What this task involves:
Return only how many lines in the data include the string "none".

Dataset records:
◇ ◇ ◇

-- ==== Sys2Proof/WellFormed.lean ====
section
/-! DEFINITION. Which instructions are well formed: every register-index operand is 0..7 (R53, R59). An
ill-formed instruction still decodes; running it raises `BoundsFault`. -/

namespace Sys2Proof

/-- "A register-index operand is valid when it is 0..7" (R53). -/
def RegOperand.valid (r : RegOperand) : Bool := decide (r.toNat ≤ 7)

/-- Every register-index operand is valid; "There is no other illegal operand value" (R59). -/
def Instr.wellFormed (i : Instr) : Bool := i.regOperands.all RegOperand.valid

end Sys2Proof
end

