/-- MUL (R102), with its bounds faults, `operand_a` first, and its fetch fault (D3, D9, log 13). That the product
is the same byte whether the operands are read as unsigned or as two's complement is the spec's own
inference: R102 marks it "[derived: from rule R100]". -/
def Obligations.StepMul : Prop :=
  (∀ (s : State) (a b : RegOperand), s.runningAt (.mul a b) →
    (∀ (ha : a.toNat < 8) (hb : b.toNat < 8), ∃ t, step s = .next t ∧
      (t.reg ⟨a.toNat, ha⟩).toNat = (s.reg ⟨a.toNat, ha⟩).toNat * (s.reg ⟨b.toNat, hb⟩).toNat % 256 ∧
      t.reg ⟨a.toNat, ha⟩ =
        BitVec.ofInt 8 ((s.reg ⟨a.toNat, ha⟩).toInt * (s.reg ⟨b.toNat, hb⟩).toInt) ∧
      SameRegsBut [⟨a.toNat, ha⟩] s t ∧ SameMemory s t ∧ t.out = s.out ∧ SameRunState s t ∧
      t.pc.toNat = s.pc.toNat + 3) ∧
    (7 < a.toNat → step s = .next (s.raise (.boundsFault (a.setWidth 9)))) ∧
    (a.toNat ≤ 7 → 7 < b.toNat → step s = .next (s.raise (.boundsFault (b.setWidth 9))))) ∧
  (∀ s : State, s.halted = false → (s.pc.toNat = 254 ∨ s.pc.toNat = 255) →
    s.mem.read s.pc.toNat = Config.opcodes.mul → step s = .next (s.raise (.boundsFault 256)))

/-- ADD (R103), with its bounds faults, `operand_a` first, and its fetch fault, as R103 itself states them.
They are the spec's decisions D3 and D9 (log 13). -/
def Obligations.StepAdd : Prop :=
  (∀ (s : State) (a b : RegOperand), s.runningAt (.add a b) →
    (∀ (ha : a.toNat < 8) (hb : b.toNat < 8), ∃ t, step s = .next t ∧
      (t.reg ⟨a.toNat, ha⟩).toNat = ((s.reg ⟨a.toNat, ha⟩).toNat + (s.reg ⟨b.toNat, hb⟩).toNat) % 256 ∧
      SameRegsBut [⟨a.toNat, ha⟩] s t ∧ SameMemory s t ∧ t.out = s.out ∧ SameRunState s t ∧
      t.pc.toNat = s.pc.toNat + 3) ∧
    (7 < a.toNat → step s = .next (s.raise (.boundsFault (a.setWidth 9)))) ∧
    (a.toNat ≤ 7 → 7 < b.toNat → step s = .next (s.raise (.boundsFault (b.setWidth 9))))) ∧
  (∀ s : State, s.halted = false → (s.pc.toNat = 254 ∨ s.pc.toNat = 255) →
    s.mem.read s.pc.toNat = Config.opcodes.add → step s = .next (s.raise (.boundsFault 256)))

/-- PUSH (R110). The store may hit any byte, the PUSH's own included (R42). `PUSH R7` stores the
decremented SP (D17, log 12). The bounds fault and the fetch fault are D3 (log 13). -/
def Obligations.StepPush : Prop :=
  (∀ (s : State) (r : RegOperand), s.mem.wf = true → s.runningAt (.push r) →
    (∀ h : r.toNat < 8, ∃ t, step s = .next t ∧ (t.sp.toNat : Int) = ((s.sp.toNat : Int) - 1) % 256 ∧
      pushAddr s = t.sp.toNat ∧
      t.mem.read (pushAddr s) = (if r.toNat = 7 then t.sp else s.reg ⟨r.toNat, h⟩) ∧
      SameMemoryBut (pushAddr s) s t ∧ SameRegsBut [7] s t ∧ t.out = s.out ∧ SameRunState s t ∧
      t.pc.toNat = s.pc.toNat + 2) ∧
    (7 < r.toNat → step s = .next (s.raise (.boundsFault (r.setWidth 9))))) ∧
  (∀ s : State, s.halted = false → s.pc.toNat = 255 → s.mem.read 255 = Config.opcodes.push →
    step s = .next (s.raise (.boundsFault 256)))

/-- POP (R111): the index check, the sentinel test (D7, C2), the load, then the increment, in that order,
so that `POP R7` increments the popped value (D17, log 12). The index check comes first by D9; the bounds
fault and the fetch fault are D3 (log 13). -/
def Obligations.StepPop : Prop :=
  (∀ (s : State) (r : RegOperand), s.runningAt (.pop r) →
    (∀ h : r.toNat < 8, s.sp ≠ 0xF4 → ∃ t, step s = .next t ∧
      (r.toNat ≠ 7 → t.reg ⟨r.toNat, h⟩ = s.mem.read s.sp.toNat ∧ t.sp.toNat = (s.sp.toNat + 1) % 256) ∧
      (r.toNat = 7 → t.sp.toNat = ((s.mem.read s.sp.toNat).toNat + 1) % 256) ∧
      SameMemory s t ∧ SameRegsBut [⟨r.toNat, h⟩, 7] s t ∧ t.out = s.out ∧ SameRunState s t ∧
      t.pc.toNat = s.pc.toNat + 2) ∧
    (r.toNat ≤ 7 → s.sp = 0xF4 → step s = .next (s.raise (.stackUnderflow 0xF4))) ∧
    (7 < r.toNat → step s = .next (s.raise (.boundsFault (r.setWidth 9))))) ∧
  (∀ s : State, s.halted = false → s.pc.toNat = 255 → s.mem.read 255 = Config.opcodes.pop →
    step s = .next (s.raise (.boundsFault 256)))

/-- CALL (R120). The operand is the byte as fetched, even when the push overwrites it (D11, C6); the return
address wraps to 0 for a CALL at 254 (R120 corner case a, log 12); the target of `CALL R7` is the decremented
SP (D17). The bounds fault and the fetch fault are D3 (log 13). -/
def Obligations.StepCall : Prop :=
  (∀ (s : State) (r : RegOperand), s.mem.wf = true → s.runningAt (.call r) →
    (∀ h : r.toNat < 8, ∃ t, step s = .next t ∧ (t.sp.toNat : Int) = ((s.sp.toNat : Int) - 1) % 256 ∧
      pushAddr s = t.sp.toNat ∧ (t.mem.read (pushAddr s)).toNat = (s.pc.toNat + 2) % 256 ∧
      t.pc.toNat = (if r.toNat = 7 then t.sp.toNat else (s.reg ⟨r.toNat, h⟩).toNat) ∧
      SameMemoryBut (pushAddr s) s t ∧ SameRegsBut [7] s t ∧ t.out = s.out ∧ SameRunState s t) ∧
    (7 < r.toNat → step s = .next (s.raise (.boundsFault (r.setWidth 9))))) ∧
  (∀ s : State, s.halted = false → s.pc.toNat = 255 → s.mem.read 255 = Config.opcodes.call →
    step s = .next (s.raise (.boundsFault 256)))

/-- RET (R121): no operand, no fault of its own, no empty-stack test (D12, log 12), at address 255 too, where no
operand byte is read (D3, log 13). -/
def Obligations.StepRet : Prop :=
  ∀ s : State, s.halted = false → s.pc.toNat ≤ 255 → s.mem.read s.pc.toNat = Config.opcodes.ret →
    ∃ t, step s = .next t ∧ t.pc.toNat = (s.mem.read s.sp.toNat).toNat ∧
      t.sp.toNat = (s.sp.toNat + 1) % 256 ∧ SameMemory s t ∧ SameRegsBut [7] s t ∧ t.out = s.out ∧
      SameRunState s t

/-! ### Round trips -/

/-- LDI then PRN of the same register emits exactly the immediate (R92; `out` is D13). -/
def Obligations.LdiThenPrn : Prop :=
  ∀ (s : State) (r : RegOperand) (v : Byte) (h : r.toNat < 8), s.halted = false →
    s.codeAt (encode (.ldi r v) ++ encode (.prn r)) →
    ∃ u t, step s = .next u ∧ step u = .next t ∧ t.out = s.out ++ [v] ∧ t.reg ⟨r.toNat, h⟩ = v ∧
      t.pc.toNat = s.pc.toNat + 5 ∧ SameRegsBut [⟨r.toNat, h⟩] s t ∧ SameMemory s t ∧ SameRunState s t

/-- PUSH then POP carries a value over the stack and restores SP (R112), unless SP is 0xF5, where the push
lands SP on the sentinel and the POP takes a stack underflow (D7, log 13). -/
def Obligations.PushThenPop : Prop :=
  ∀ (s : State) (r d : RegOperand) (hr : r.toNat < 7) (hd : d.toNat < 7), s.mem.wf = true →
    s.halted = false → s.codeAt (encode (.push r) ++ encode (.pop d)) →
    (∀ k, k < 4 → pushAddr s ≠ s.pc.toNat + k) →
    (s.sp ≠ 0xF5 → ∃ u t, step s = .next u ∧ step u = .next t ∧
      t.reg ⟨d.toNat, by omega⟩ = s.reg ⟨r.toNat, by omega⟩ ∧ t.sp = s.sp ∧
      t.mem.read (pushAddr s) = s.reg ⟨r.toNat, by omega⟩ ∧ t.pc.toNat = s.pc.toNat + 4 ∧
      SameRegsBut [⟨d.toNat, by omega⟩] s t ∧ SameMemoryBut (pushAddr s) s t ∧ t.out = s.out ∧
      SameRunState s t) ∧
    (s.sp = 0xF5 → ∃ u, step s = .next u ∧ step u = .next (u.raise (.stackUnderflow 0xF4)))

/-- A RET that finds SP as CALL left it and the pushed cell untouched resumes behind the CALL, with SP as
before it; behind a CALL at 254 that is address 0 (R122, R120 corner case a, log 12). The RET may find SP at
0xF4, and makes no test (D12). -/
def Obligations.CallThenRet : Prop :=
  ∀ (s : State) (r : RegOperand), r.toNat < 8 → s.mem.wf = true → s.runningAt (.call r) →
    ∃ u, step s = .next u ∧
      ∀ w : State, w.runningAt .ret → w.sp = u.sp →
        w.mem.read (pushAddr s) = u.mem.read (pushAddr s) →
        ∃ t, step w = .next t ∧ t.sp = s.sp ∧
          t.pc.toNat = (if s.pc.toNat ≤ 253 then s.pc.toNat + 2 else 0)

/-- A byte PUSH stores behind itself is what the very next step fetches (R42): an HLT there halts, an
unknown opcode there takes `ILLEGAL_OPCODE` with that byte, which is R73 and the spec's decision D6
(log 13). -/
def Obligations.NextFetchSeesStore : Prop :=
  ∀ (s : State) (r : RegOperand) (h : r.toNat < 7), s.mem.wf = true → s.runningAt (.push r) →
    pushAddr s = s.pc.toNat + 2 →
    ∃ u, step s = .next u ∧
      (s.reg ⟨r.toNat, by omega⟩ = Config.opcodes.hlt → step u = .next u.halt) ∧
      ((∀ k, Config.opcodes.opcode k ≠ s.reg ⟨r.toNat, by omega⟩) →
        step u = .next (u.raise (.illegalOpcode (s.reg ⟨r.toNat, by omega⟩))))

/-! ### Rules of the whole machine -/

/-- Every state has a next state: no step ends outside the spec's own states (R70, R77, R171). That a fault
is a next state is R135 with D5 and the model's reading (log 2); that a halted machine answers itself is
D16. -/
def Obligations.StepAlwaysAnswers : Prop := ∀ s : State, ∃ t, step s = .next t

/-- Faults are precise (R136, D8): a step that takes a fault changes `halted`, `fault` and `fault_info` and
nothing else. -/
def Obligations.FaultsArePrecise : Prop :=
  ∀ s t : State, s.fault = .none → step s = .next t → t.fault ≠ .none → ∃ e : Trap, t = s.raise e

/-- The checks of a step, in the order of R140 (D9): the first that fails is the fault taken, and when none
fails the instruction completes without a fault. The checks themselves are the spec's decisions D3 (bounds),
D4 (`pc` past 255), D6 (unknown opcode) and D7 (underflow); log 13. -/
def Obligations.FaultPriority : Prop :=
  ∀ s : State, s.halted = false →
    match firstFailedCheck s with
    | some e => step s = .next (s.raise e)
    | none => ∃ t, step s = .next t ∧ t.fault = s.fault ∧ t.faultInfo = s.faultInfo ∧
        (t.halted = true ↔ s.runningAt .hlt)

/-- The three ends of a run (R80): a normal halt is reached only by executing HLT, an unknown-opcode stop
only by a byte outside the dispatch table, and every other stop is one of the other faults (D5, D6; the checks
are D3, D4 and D7, log 13). -/
def Obligations.StopKinds : Prop :=
  ∀ s t : State, s.halted = false → s.fault = .none → step s = .next t →
    (t.stopKind = some .normalHalt ↔ s.runningAt .hlt) ∧
    (t.stopKind = some .unknownOpcode ↔
      s.pc.toNat ≤ 255 ∧ ∀ k, Config.opcodes.opcode k ≠ s.mem.read s.pc.toNat) ∧
    (t.stopKind = some .faultStop ↔
      ∃ e, firstFailedCheck s = some e ∧ ∀ ir, e ≠ .illegalOpcode ir)

/-- How each instruction leaves `pc` (R15). CALL's register is read after the push, so it is the register
of the state after the step. -/
def Obligations.PcTable : Prop :=
  ∀ s t : State, s.halted = false → s.fault = .none → step s = .next t →
    (t.fault ≠ .none → t.pc = s.pc) ∧
    (t.fault = .none → ∀ i : Instr, s.runningAt i →
      match i with
      | .hlt => t.pc = s.pc
      | .ldi _ _ => t.pc.toNat = s.pc.toNat + 3
      | .mul _ _ => t.pc.toNat = s.pc.toNat + 3
      | .add _ _ => t.pc.toNat = s.pc.toNat + 3
      | .prn _ => t.pc.toNat = s.pc.toNat + 2
      | .push _ => t.pc.toNat = s.pc.toNat + 2
      | .pop _ => t.pc.toNat = s.pc.toNat + 2
      | .call r => ∃ h : r.toNat < 8, t.pc.toNat = (t.reg ⟨r.toNat, h⟩).toNat
      | .ret => t.pc.toNat = (s.mem.read s.sp.toNat).toNat)

/-- The table of registers read and written (R13). Two states that differ only in registers the
instruction does not read get the same effect: the same written registers, memory, `pc`, output and run
state; and no register outside the written ones changes. The faults are D3 and D7 (log 13), the order of
the assignments of `POP R7`, `PUSH R7` and `CALL R7` is D17 (log 12). -/
def Obligations.RegistersReadAndWritten : Prop :=
  ∀ (i : Instr) (s : State) (regs' : Vector Byte 8),
    (∀ j, j ∈ readRegs i → ({ s with regs := regs' } : State).reg j = s.reg j) →
    ∃ t t', exec i s = .next t ∧ exec i { s with regs := regs' } = .next t' ∧
      t'.pc = t.pc ∧ t'.mem = t.mem ∧ t'.out = t.out ∧ SameRunState t t' ∧
      SameRegsBut (writtenRegs i) s t ∧ SameRegsBut (writtenRegs i) { s with regs := regs' } t' ∧
      ((∀ j, j ∈ writtenRegs i → t'.reg j = t.reg j) ∨
        (∃ e : Trap, t = s.raise e ∧ t' = ({ s with regs := regs' } : State).raise e))

/-- `out` only grows, by at most one byte a step and only by PRN, and nothing reads it back (R20, R22,
D13). -/
def Obligations.OutputOnlyGrowsAndIsNotRead : Prop :=
  ∀ (s t : State) (o : List Byte), step s = .next t →
    ∃ e : List Byte, t.out = s.out ++ e ∧ e.length ≤ 1 ∧ (e ≠ [] → ∃ r, s.runningAt (.prn r)) ∧
      step { s with out := o } = .next { t with out := o ++ e }

/-- `fault` and `fault_info` are read by the host only (R18, D5): no step depends on them, and no step
changes them once the machine is halted. -/
def Obligations.FaultRegistersNotRead : Prop :=
  ∀ (s t : State) (f : FaultCode) (n : PcWord), step s = .next t →
    (∃ t', step { s with fault := f, faultInfo := n } = .next t' ∧ t'.regs = t.regs ∧ t'.pc = t.pc ∧
      t'.mem = t.mem ∧ t'.halted = t.halted ∧ t'.out = t.out) ∧
    (s.halted = true → t.fault = s.fault ∧ t.faultInfo = s.faultInfo)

◇ ◇ ◇

Your solution:
7